Review: SR+STN — Super-Resolution Based on Geometric Similarity

Using Spatial Transformer Network (STN) for Super-Resolution (SR), Outperforms SRCNN & VDSR

5 min readSep 22, 2019

In this story, SR+STN, by Dalian University of Technology and Dalian University, is reviewed. By finding similar patches within the same image, image is super resolved with better quality.

**Similar patches recur within the same scale of a single image**

**HR patches similar to given LR patch can often be found in a single image**

First, similar patches are found by k-Nearest Neighbor (kNN).
Then, these similar patches are well-aligned by Spatial Transformer Network (STN).
Finally, the high-resolution (HR) image will be predicted gradually according to the complementary information provided by these aligned patches.

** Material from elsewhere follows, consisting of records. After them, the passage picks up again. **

-- ==== Sys2Proof/Proofs/SnowScores.lean ====
section
/-! SUPPORT. The bounds of the snow load score and of the derate factor, and the settings that keep them (R133, R135,
R185, R187). -/

namespace Sys2Proof.Machine

/-! ### The two functions (R133, R135) -/

theorem nextScore_le (st : Settings) (score applied : Nat) (temp : Option Int) (precip : Precipitation) :
    nextScore st score applied temp precip ≤ 10000 := by
  unfold nextScore
  dsimp only
  omega

/-- What the derate factor loses between the soft and the hard level is at most its half (R135). -/
theorem derateLoss_le {r : SnowReading} {score : Nat} (hs : score < r.hard) (hsoft : r.soft ≤ score) :
    500 * (score - r.soft) / (r.hard - r.soft) ≤ 500 := by
  refine Nat.div_le_of_le_mul ?_
  rw [Nat.mul_comm]
  exact Nat.mul_le_mul_right 500 (by omega)

theorem derateOf_bounds (r : SnowReading) (score : Nat) : 500 ≤ derateOf r score ∧ derateOf r score ≤ 1000 := by
  unfold derateOf
  split_ifs with soft hard
  · omega
  · have loss := derateLoss_le hard (Nat.le_of_not_lt soft)
    exact ⟨Nat.sub_le_sub_left loss 1000, Nat.sub_le _ _⟩
  · omega

theorem derateOf_antitone (r : SnowReading) : Antitone (derateOf r) := by
  intro x y hxy
  have low := (derateOf_bounds r x).1
  have high := (derateOf_bounds r y).2
  by_cases softX : x < r.soft
  · exact high.trans_eq (if_pos softX).symm
  by_cases hardY : y < r.hard
  · have loss : 500 * (x - r.soft) / (r.hard - r.soft) ≤ 500 * (y - r.soft) / (r.hard - r.soft) :=
      Nat.div_le_div_right (by omega)
    rw [derateOf, derateOf, if_neg softX, if_neg (by omega), if_pos hardY, if_pos (by omega)]
    omega
  · rw [derateOf, if_neg (by omega), if_neg hardY]
    exact low

/-! ### Settings that pass the checks (R187) -/

theorem admits_of_firstOutOfRange {i k : Nat} {rs : List SettingRange} {vs : List Int} {r : SettingRange} {v : Int}
    (h : firstOutOfRange i rs vs = none) (hr : rs[k]? = some r) (hv : vs[k]? = some v) : r.admits v = true := by
  induction rs generalizing i k vs with
  | nil => cases hr
  | cons r' rs ih =>
    cases vs with
    | nil => cases hv
    | cons v' vs =>
      rw [firstOutOfRange] at h
      split at h
      · next admitted =>
        cases k with
        | zero =>
          cases hr
          cases hv
          exact admitted
        | succ k => exact ih h hr hv
      · cases h

theorem eq_none_of_firstSome {l : List (Option Nat)} (h : firstSome l = none) {o : Option Nat} (ho : o ∈ l) :
    o = none := by
  induction l with
  | nil => cases ho
  | cons a l ih =>
    cases a with
    | some i => cases h
    | none =>
      rcases List.mem_cons.mp ho with rfl | ho
      · rfl
      · exact ih h ho

theorem settingFault_eq_none {st : Settings} (h : settingFault st = none) :
    firstOutOfRange 0 settingRanges st.toList = none ∧ firstSome (relationFaults st) = none := by
  unfold settingFault at h
  split at h
  · cases h
  · next ranges => exact ⟨ranges, h⟩

theorem soft_lt_hard {st : Settings} (h : settingFault st = none) : st.soft < st.hard := by
  have relation := eq_none_of_firstSome (settingFault_eq_none h).2
    (o := if decide (st.soft < st.hard) then none else some 82) (by simp [relationFaults])
  by_contra apart
  rw [if_neg (by simpa using apart)] at relation
  cases relation

theorem startScore_le {st : Settings} (h : settingFault st = none) : st.startScore ≤ 10000 := by
  have range := admits_of_firstOutOfRange (settingFault_eq_none h).1 (k := 86) (r := .between 0 10000)
    (v := st[86]) rfl (by simp)
  simp only [SettingRange.admits, Bool.and_eq_true, decide_eq_true_eq] at range
  show st[86].toNat ≤ 10000
  omega

/-! ### The settings that power-on loads (R185) -/

theorem settingFault_factoryDefaults : settingFault factoryDefaults = none := by decide

theorem settingFault_loadSite (nv : List Byte) (failures : Nat) :
    settingFault (loadSite nv failures).working = none := by
  unfold loadSite
  dsimp only
  split
  · next stored =>
    by_contra faulty
    have found : (settingFault (recordSettings nv)).isSome = true := Option.isSome_iff_ne_none.mpr faulty
    rw [loadFailure, found] at stored
    split_ifs at stored with _ _ sound
    · cases stored
    · cases stored
    · cases stored
    · exact sound rfl
  · exact settingFault_factoryDefaults

theorem powerOn_dish {levels : FieldLevels} {s t : State} (h : exec (.powerOn levels) s = .next t) (d : DishId) :
    ∃ st : Settings, settingFault st = none ∧ t.part.blocks.dish d = freshDish st levels d := by
  have restarted : t.part = s.part.restart levels := by
    cases h
    rfl
  rw [restarted, Part.restart, (powerOn_published _ _ _).1, freshBlocks_dish]
  exact ⟨_, settingFault_loadSite _ _, rfl⟩

/-- Settles O60: the score is cut off at 10000, the derate factor loses at most its half, and power-on takes its start
score from settings that have passed the checks. -/
theorem theScoreAndDerateFunctionsAreBounded : Obligations.TheScoreAndDerateFunctionsAreBounded := by
  refine ⟨nextScore_le, fun r x y _ hxy => ?_, fun st h => ⟨soft_lt_hard h, startScore_le h⟩, ?_⟩
  · exact ⟨(derateOf_bounds r y).1, derateOf_antitone r hxy, (derateOf_bounds r x).2⟩
  · intro levels s t h d
    obtain ⟨st, sound, dish⟩ := powerOn_dish h d
    rw [dish]
    exact ⟨startScore_le sound, derateOf_bounds _ _⟩

end Sys2Proof.Machine
end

This is published in 2019 JSPIC (Journal on Signal Processing: Image Communication). (Sik-Ho Tsang @ Medium)

Outline

Finding Similar Patches Using kNN
Network Architecture
Experimental Results

1. Finding Similar Patches Using kNN

First, some facts are found.
According to the experiment in Ref. [42] in the paper, when much smaller patch size (e.g., 5 × 5) is used, on the average, more than 90% of the patches in an image have 9 or more other similar patches in the same image at the original image scale.
And more than 80% of the input patches have 9 or more similar patches at 1.254 of the input scale.
Thus, for each patch in Low Resolution (LR) image, its k nearest patch neighbors are found in the same image. i.e. for the source patch (red) as in (a), the similar patch found on the same scale is in blue rectangle.
To find similar patches at larger scales, the input LR image I0, is downsampled to 𝐼1⋯𝐼3, i.e. (b) to (d). The downsample ratio between the layers of the pyramid images is set to be 0.8.
The most similar patches of 𝑃 on different scales (green) in the same image are also found.

2. Network Architecture

2.1. STN

Since the similar patch may not be well-aligned with the source patch, STN is used to well align as shown above.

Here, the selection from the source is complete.